Of the entries below, restate word for word only the section that runs from the line with "if commandOf op = some .radioReceive then rearmKept" to the line with "held, [] => !held", counting both ends.

(Dataset records)
# # # #

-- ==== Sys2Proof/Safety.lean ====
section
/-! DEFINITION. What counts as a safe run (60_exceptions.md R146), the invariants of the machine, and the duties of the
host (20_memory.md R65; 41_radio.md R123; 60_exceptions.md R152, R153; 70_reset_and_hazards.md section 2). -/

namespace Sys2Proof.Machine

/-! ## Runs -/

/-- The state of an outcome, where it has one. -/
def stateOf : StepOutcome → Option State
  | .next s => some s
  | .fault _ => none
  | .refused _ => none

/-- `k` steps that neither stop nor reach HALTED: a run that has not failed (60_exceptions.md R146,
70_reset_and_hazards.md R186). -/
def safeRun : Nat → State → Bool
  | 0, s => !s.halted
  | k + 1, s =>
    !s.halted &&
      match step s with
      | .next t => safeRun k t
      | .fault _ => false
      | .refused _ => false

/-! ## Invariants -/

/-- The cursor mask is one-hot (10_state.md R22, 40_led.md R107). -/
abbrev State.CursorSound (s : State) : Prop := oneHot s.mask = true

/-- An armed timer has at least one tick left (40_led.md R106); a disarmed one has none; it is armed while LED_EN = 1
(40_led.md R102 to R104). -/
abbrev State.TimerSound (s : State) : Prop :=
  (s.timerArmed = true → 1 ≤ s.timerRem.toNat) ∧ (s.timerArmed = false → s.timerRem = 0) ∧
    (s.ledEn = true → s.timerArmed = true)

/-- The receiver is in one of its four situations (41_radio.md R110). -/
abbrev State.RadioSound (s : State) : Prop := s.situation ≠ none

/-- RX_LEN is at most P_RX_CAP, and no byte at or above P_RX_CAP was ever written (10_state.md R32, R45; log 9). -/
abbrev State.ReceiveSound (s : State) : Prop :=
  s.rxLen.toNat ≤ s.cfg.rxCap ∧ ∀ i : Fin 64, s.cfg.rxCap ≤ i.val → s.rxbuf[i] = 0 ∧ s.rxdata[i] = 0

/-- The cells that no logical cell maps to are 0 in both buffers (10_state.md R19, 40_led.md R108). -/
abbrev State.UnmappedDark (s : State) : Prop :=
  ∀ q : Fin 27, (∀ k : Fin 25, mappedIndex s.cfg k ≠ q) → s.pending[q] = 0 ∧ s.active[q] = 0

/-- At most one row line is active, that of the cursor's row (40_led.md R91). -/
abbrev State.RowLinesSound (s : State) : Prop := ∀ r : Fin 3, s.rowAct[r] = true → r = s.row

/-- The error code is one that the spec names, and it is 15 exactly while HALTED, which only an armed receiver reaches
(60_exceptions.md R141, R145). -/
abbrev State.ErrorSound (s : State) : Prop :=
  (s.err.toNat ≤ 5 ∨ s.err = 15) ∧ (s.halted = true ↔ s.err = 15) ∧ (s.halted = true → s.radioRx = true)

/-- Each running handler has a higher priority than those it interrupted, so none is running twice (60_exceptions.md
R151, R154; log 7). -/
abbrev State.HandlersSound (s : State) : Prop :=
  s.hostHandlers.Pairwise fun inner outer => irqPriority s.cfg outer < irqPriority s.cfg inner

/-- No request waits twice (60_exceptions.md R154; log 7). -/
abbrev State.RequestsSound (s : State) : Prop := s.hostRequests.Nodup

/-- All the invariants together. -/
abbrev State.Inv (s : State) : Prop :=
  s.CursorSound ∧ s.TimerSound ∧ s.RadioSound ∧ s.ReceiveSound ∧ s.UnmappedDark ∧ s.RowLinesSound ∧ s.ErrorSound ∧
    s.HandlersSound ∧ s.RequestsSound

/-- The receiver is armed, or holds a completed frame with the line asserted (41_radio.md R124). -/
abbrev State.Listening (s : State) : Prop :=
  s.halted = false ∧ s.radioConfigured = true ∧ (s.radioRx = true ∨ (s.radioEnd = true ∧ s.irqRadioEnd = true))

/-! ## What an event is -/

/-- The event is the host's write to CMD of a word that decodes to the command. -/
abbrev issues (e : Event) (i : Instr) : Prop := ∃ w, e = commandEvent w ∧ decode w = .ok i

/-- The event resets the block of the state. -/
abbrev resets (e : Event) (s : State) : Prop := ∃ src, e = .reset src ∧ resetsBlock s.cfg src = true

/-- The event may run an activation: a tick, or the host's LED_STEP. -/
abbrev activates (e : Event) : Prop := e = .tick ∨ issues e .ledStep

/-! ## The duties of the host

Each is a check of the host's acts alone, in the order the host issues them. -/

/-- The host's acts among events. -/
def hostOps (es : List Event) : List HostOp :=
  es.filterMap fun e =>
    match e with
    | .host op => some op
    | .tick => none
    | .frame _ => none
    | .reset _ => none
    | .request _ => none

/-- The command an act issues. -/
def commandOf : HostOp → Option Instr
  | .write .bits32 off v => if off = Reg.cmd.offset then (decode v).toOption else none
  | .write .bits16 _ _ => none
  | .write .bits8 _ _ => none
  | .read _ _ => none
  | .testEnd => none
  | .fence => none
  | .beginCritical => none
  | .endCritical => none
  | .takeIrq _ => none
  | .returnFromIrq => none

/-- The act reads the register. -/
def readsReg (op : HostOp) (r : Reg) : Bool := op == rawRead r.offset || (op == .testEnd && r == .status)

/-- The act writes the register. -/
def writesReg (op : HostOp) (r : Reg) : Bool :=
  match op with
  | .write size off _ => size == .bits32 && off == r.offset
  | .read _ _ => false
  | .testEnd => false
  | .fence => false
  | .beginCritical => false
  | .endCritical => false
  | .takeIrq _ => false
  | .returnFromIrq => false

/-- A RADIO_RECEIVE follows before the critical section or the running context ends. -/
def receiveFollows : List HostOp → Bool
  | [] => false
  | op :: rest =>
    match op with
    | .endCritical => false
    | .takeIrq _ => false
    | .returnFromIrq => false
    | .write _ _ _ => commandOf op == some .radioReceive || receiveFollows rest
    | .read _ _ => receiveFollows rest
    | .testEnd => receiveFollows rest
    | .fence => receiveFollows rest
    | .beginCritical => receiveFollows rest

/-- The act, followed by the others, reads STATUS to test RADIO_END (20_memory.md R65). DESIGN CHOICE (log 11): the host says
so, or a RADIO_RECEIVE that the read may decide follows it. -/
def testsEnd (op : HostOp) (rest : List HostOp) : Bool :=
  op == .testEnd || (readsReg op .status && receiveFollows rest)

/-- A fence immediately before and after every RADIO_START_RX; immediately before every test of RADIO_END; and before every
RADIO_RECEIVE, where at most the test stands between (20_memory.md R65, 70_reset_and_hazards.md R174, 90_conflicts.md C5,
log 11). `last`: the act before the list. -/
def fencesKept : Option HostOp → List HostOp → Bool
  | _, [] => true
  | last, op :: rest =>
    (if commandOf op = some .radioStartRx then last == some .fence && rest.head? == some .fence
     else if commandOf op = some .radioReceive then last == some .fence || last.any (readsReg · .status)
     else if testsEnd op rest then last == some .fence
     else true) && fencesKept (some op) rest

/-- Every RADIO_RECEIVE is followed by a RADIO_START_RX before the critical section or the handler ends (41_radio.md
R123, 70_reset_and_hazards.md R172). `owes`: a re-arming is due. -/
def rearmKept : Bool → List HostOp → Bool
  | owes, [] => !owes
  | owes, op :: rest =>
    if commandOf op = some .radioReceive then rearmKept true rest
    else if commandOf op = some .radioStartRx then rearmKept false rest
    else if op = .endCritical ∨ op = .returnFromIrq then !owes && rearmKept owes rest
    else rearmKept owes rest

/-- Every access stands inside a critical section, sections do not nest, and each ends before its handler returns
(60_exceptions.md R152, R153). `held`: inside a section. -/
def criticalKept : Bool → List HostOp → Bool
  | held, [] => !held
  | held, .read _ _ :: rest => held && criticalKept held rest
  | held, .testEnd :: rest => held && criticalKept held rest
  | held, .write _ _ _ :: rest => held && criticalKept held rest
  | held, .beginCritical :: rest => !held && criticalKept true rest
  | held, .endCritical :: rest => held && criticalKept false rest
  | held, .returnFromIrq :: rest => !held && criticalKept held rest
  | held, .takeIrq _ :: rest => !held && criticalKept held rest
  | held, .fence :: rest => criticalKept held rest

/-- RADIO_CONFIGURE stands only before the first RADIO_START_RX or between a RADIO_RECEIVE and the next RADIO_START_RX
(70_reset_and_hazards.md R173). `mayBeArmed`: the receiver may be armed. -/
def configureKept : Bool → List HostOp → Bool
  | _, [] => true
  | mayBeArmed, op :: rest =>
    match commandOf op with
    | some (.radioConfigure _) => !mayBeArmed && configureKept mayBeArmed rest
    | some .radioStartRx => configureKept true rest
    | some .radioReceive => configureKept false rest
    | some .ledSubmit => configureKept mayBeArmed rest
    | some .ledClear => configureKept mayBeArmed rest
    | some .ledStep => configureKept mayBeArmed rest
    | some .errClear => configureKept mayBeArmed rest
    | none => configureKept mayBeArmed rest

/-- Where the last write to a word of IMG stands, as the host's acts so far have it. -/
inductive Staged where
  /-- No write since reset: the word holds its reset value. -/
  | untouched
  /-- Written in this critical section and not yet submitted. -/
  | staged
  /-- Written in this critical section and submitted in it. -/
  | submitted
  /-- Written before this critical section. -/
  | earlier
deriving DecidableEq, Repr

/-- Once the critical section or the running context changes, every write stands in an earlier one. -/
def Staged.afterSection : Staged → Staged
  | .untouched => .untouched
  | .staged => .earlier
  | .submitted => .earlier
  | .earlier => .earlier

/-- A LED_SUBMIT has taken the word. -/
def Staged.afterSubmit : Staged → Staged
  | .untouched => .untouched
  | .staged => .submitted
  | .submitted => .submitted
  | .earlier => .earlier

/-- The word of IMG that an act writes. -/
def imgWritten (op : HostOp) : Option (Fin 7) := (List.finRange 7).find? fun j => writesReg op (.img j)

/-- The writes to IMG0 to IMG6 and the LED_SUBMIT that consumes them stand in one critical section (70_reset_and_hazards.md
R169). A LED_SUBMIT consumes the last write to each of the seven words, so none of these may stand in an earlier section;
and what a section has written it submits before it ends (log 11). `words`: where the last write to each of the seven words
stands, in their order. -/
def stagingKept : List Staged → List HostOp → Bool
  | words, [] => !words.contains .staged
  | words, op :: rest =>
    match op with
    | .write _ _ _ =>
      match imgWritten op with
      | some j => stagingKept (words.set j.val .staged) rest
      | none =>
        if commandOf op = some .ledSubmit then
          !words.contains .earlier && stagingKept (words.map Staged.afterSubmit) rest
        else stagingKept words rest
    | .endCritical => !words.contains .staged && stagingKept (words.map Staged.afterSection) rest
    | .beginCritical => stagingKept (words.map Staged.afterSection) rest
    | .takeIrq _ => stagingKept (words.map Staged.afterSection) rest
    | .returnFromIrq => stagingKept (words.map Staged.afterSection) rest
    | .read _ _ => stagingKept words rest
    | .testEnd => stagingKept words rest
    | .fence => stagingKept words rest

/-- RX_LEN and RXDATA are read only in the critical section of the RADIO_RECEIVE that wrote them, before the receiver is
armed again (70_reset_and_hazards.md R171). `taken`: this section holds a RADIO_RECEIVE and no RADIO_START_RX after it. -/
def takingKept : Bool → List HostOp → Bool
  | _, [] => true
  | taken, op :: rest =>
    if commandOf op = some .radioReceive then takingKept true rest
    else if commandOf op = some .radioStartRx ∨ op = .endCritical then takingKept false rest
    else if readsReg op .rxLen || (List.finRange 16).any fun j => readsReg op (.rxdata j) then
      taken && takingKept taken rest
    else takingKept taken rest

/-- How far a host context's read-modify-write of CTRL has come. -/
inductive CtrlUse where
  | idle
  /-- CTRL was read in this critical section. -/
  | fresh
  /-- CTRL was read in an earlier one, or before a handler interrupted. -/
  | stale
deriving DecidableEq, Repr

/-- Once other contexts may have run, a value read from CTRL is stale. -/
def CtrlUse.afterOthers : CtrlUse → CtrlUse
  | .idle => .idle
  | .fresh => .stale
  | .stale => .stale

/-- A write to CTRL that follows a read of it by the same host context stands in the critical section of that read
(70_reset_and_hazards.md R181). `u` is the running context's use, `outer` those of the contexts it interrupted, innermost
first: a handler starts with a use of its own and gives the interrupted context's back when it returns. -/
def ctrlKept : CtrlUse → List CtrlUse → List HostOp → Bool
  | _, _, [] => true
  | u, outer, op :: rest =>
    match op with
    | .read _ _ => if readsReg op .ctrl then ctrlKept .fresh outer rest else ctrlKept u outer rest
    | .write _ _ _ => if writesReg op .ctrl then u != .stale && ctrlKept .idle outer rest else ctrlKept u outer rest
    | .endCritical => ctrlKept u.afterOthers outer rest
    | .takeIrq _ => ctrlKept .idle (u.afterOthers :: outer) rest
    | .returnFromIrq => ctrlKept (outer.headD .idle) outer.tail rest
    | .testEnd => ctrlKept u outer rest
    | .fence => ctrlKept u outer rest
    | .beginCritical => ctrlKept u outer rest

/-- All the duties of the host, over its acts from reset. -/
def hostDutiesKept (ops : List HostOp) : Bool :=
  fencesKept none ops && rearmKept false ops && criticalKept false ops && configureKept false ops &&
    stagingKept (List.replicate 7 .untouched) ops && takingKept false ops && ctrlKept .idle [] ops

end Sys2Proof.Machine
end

# # # #

OUTPUT FOR THIS TASK
    if commandOf op = some .radioReceive then rearmKept true rest
    else if commandOf op = some .radioStartRx then rearmKept false rest
    else if op = .endCritical ∨ op = .returnFromIrq then !owes && rearmKept owes rest
    else rearmKept owes rest

/-- Every access stands inside a critical section, sections do not nest, and each ends before its handler returns
(60_exceptions.md R152, R153). `held`: inside a section. -/
def criticalKept : Bool → List HostOp → Bool
  | held, [] => !held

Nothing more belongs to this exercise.